Since V2.26-4 (May 2021), we have parallelised the computation of the
minimum weight of a code word in a code and the distribution of
weights.
In this section all codes will be linear codes over a finite field.
The two main enumerations which have been parallelised are:-
- (i)
- Determining the minimum weight of a code C: Intrinsic
MinimumWeight(C)
- (ii)
- Determining the weight distribution of a code: Intrinsic
MinimumDistance(C)
Related algorithms that are also parallelised are:-
- (i)
- MinimumDistance (C): Same as minimum weight
- (ii)
- MinimumWord (C): Returns a word of minimum weight
Pthreads code is available in the Magma kernel for each type of
enumeration as well as distributed parallelism of nodes which
are running the Pthreads code. The progress of a code word enumeration
can tracked using the statement SetVerbose ("Code", 1); .
Perhaps the most important invariant is the minimum weight of a code
word as this determines the error-correction capability of the code.

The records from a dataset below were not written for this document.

-- ==== Sys2Proof/Laws/Encoder.lean ====
section
/-! SUPPORT. The block buffer byte by byte and bit by bit, and where the scan of a block packs each code. -/

namespace Sys2Proof.Machine

/-- The byte at `k` after a write of `v` at `j`. -/
theorem bufByte_setIfInBounds (b : Vector Byte 64) (j k : Nat) (v : Byte) (hj : j < 64) :
    bufByte (b.setIfInBounds j v) k = if j = k then v else bufByte b k := by
  unfold bufByte
  rw [Vector.getElem?_setIfInBounds]
  by_cases h : j = k
  · simp [h, h ▸ hj]
  · simp [h]

/-- The buffer before the scan. -/
theorem bufByte_freshBuffer (ctx : Context) (pad : Byte) (b : Vector Byte 64) (j : Nat) :
    bufByte (freshBuffer ctx pad b) j =
      match ctx with
      | .character => if j < 8 then 0#8 else bufByte b j
      | .sprite => if j = 63 then pad else 0#8 := by
  cases ctx with
  | character =>
    simp only [freshBuffer]
    rw [show List.range 8 = [0, 1, 2, 3, 4, 5, 6, 7] by decide]
    simp only [List.foldl_cons, List.foldl_nil]
    repeat rw [bufByte_setIfInBounds _ _ _ _ (by omega)]
    grind
  | sprite =>
    simp only [freshBuffer]
    rw [bufByte_setIfInBounds _ _ _ _ (by omega)]
    by_cases h : j = 63
    · simp [h]
    · by_cases hj : j < 64 <;> simp [h, Ne.symm h, bufByte, hj]

/-- The bit `i` of the byte `j` after a code is packed: the bits of the code's place take the code, by an OR. -/
theorem getLsbD_packCode (ctx : Context) (width : PixelWidth) (x y : Nat) (c : BitVec 2) (b : Vector Byte 64)
    (j i : Nat) (h : y * rowBytes ctx + x / 8 < 64) :
    (bufByte (packCode ctx width x y c b) j).getLsbD i =
      ((bufByte b j).getLsbD i ||
        (decide (y * rowBytes ctx + x / 8 = j) && decide (i < 8) &&
          decide (8 - pixelBits width - x % 8 ≤ i) && c.getLsbD (i - (8 - pixelBits width - x % 8)))) := by
  unfold packCode
  rw [bufByte_setIfInBounds _ _ _ _ h]
  generalize 8 - pixelBits width - x % 8 = sh
  split
  · rename_i e
    subst e
    simp only [BitVec.getLsbD_or, BitVec.getLsbD_shiftLeft, BitVec.getLsbD_setWidth]
    by_cases hi : i < 8 <;> by_cases hs : sh ≤ i
    · have h1 : ¬ i < sh := by omega
      have h2 : i - sh < 8 := by omega
      simp only [hi, hs, h1, h2, decide_true, decide_false, Bool.not_false, Bool.true_and]
    · have h1 : i < sh := by omega
      simp only [hi, hs, h1, decide_true, decide_false, Bool.not_true, Bool.and_false, Bool.false_and]
    · simp only [hi, decide_false, Bool.false_and, Bool.and_false]
    · simp only [hi, decide_false, Bool.false_and, Bool.and_false]
  · rename_i e
    simp only [e, decide_false, Bool.false_and, Bool.or_false]

/-- A pixel of the scan is inside its block, and its code within a data byte of the buffer. -/
theorem scanOrder_bounds (ctx : Context) (width : PixelWidth) :
    ∀ p ∈ scanOrder ctx width, p.1 < regionWidth ctx ∧ p.2 < regionHeight ctx ∧
      p.1 % 8 + pixelBits width ≤ 8 ∧ p.2 * rowBytes ctx + p.1 / 8 < dataBytes ctx := by
  cases ctx <;> cases width <;> decide +kernel

/-- The code of a learning resolver is one of the codes of its roles. -/
theorem learnRole_code (w : PixelWidth) (ctx : Context) (p : Byte) (f : RoleFile) :
    (learnRole w ctx p f).1 = catchAllCode w ctx ∨ ∃ e ∈ roleOrder w ctx, (learnRole w ctx p f).1 = e.2 := by
  unfold learnRole
  split
  · rename_i e h
    exact .inr ⟨e, List.mem_of_find?_eq_some h, rfl⟩
  · split
    · rename_i e h
      exact .inr ⟨e, List.mem_of_find?_eq_some h, rfl⟩
    · exact .inl rfl

/-- A hires code is one bit. -/
theorem resolvePixel_hires_le (fg : Option Byte) (p : Byte) (ctx : Context) (f : RoleFile) :
    (resolvePixel fg p .hires ctx f).1.toNat ≤ 1 := by
  unfold resolvePixel
  cases fg with
  | some v =>
    simp only
    split <;> decide
  | none =>
    simp only
    rcases learnRole_code .hires ctx p f with h | ⟨e, he, h⟩ <;> rw [h]
    · cases ctx <;> decide
    · simp only [roleOrder, List.mem_cons, List.not_mem_nil, or_false] at he
      rcases he with rfl | rfl <;> decide

/-- The flag `BLK_BLANK` of a block. -/
theorem blankBlock_iff (ctx : Context) (b : Vector Byte 64) :
    blankBlock ctx b = true ↔ ∀ j, j < dataBytes ctx → bufByte b j = 0#8 := by
  simp [blankBlock, List.all_eq_true]

/-- A character's scan depends on the raster, the foreground and the role defaults alone: not on what the buffer held before. -/
theorem scanBlock_character_congr (s u : State) (x y : Nat) (w : PixelWidth)
    (hr : ∀ x y, rasterRead u x y = rasterRead s x y) (hf : foreground u = foreground s)
    (hd : roleDefaults u = roleDefaults s) :
    (scanBlock u x y .character w).1 = (scanBlock s x y .character w).1 ∧
      ∀ j, j < 8 → bufByte (scanBlock u x y .character w).2 j = bufByte (scanBlock s x y .character w).2 j := by
  have hlt : ∀ p ∈ scanOrder .character w, p.2 + p.1 / 8 < 8 := fun p hp => by
    simpa only [dataBytes, rowBytes, Nat.mul_one] using (scanOrder_bounds _ _ p hp).2.2.2
  have h0 : ∀ j, j < 8 → bufByte (freshBuffer .character u.cfgSprPad u.buf) j =
      bufByte (freshBuffer .character s.cfgSprPad s.buf) j := fun j hj => by
    simp only [bufByte_freshBuffer, hj, if_true]
  unfold scanBlock
  revert h0 hlt
  rw [hd]
  generalize roleDefaults s = r, scanOrder .character w = l, freshBuffer .character u.cfgSprPad u.buf = a,
    freshBuffer .character s.cfgSprPad s.buf = b
  induction l generalizing r a b with
  | nil => exact fun _ h => ⟨rfl, h⟩
  | cons p l ih =>
    intro hlt h
    have hp := hlt p List.mem_cons_self
    simp only [List.foldl_cons, scanPixel, hf, hr]
    refine ih _ _ _ (fun q hq => hlt q (List.mem_cons_of_mem _ hq)) fun j hj => ?_
    unfold packCode
    rw [bufByte_setIfInBounds _ _ _ _ (by simp only [rowBytes]; omega),
      bufByte_setIfInBounds _ _ _ _ (by simp only [rowBytes]; omega), h j hj,
      h (p.2 * rowBytes .character + p.1 / 8) (by simp only [rowBytes]; omega)]

end Sys2Proof.Machine
end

The serial algorithm used in Magma is based on an algorithm of
A.E. Brouwer and K.H. Zimmermann with improvements by M. Grassl,
A. Steel and G. White. A version of the algorithm that uses both
POSIX threads and/or distributed computation is available in Magma.
As usual, one uses SetNthreads and optionally StartWorkers.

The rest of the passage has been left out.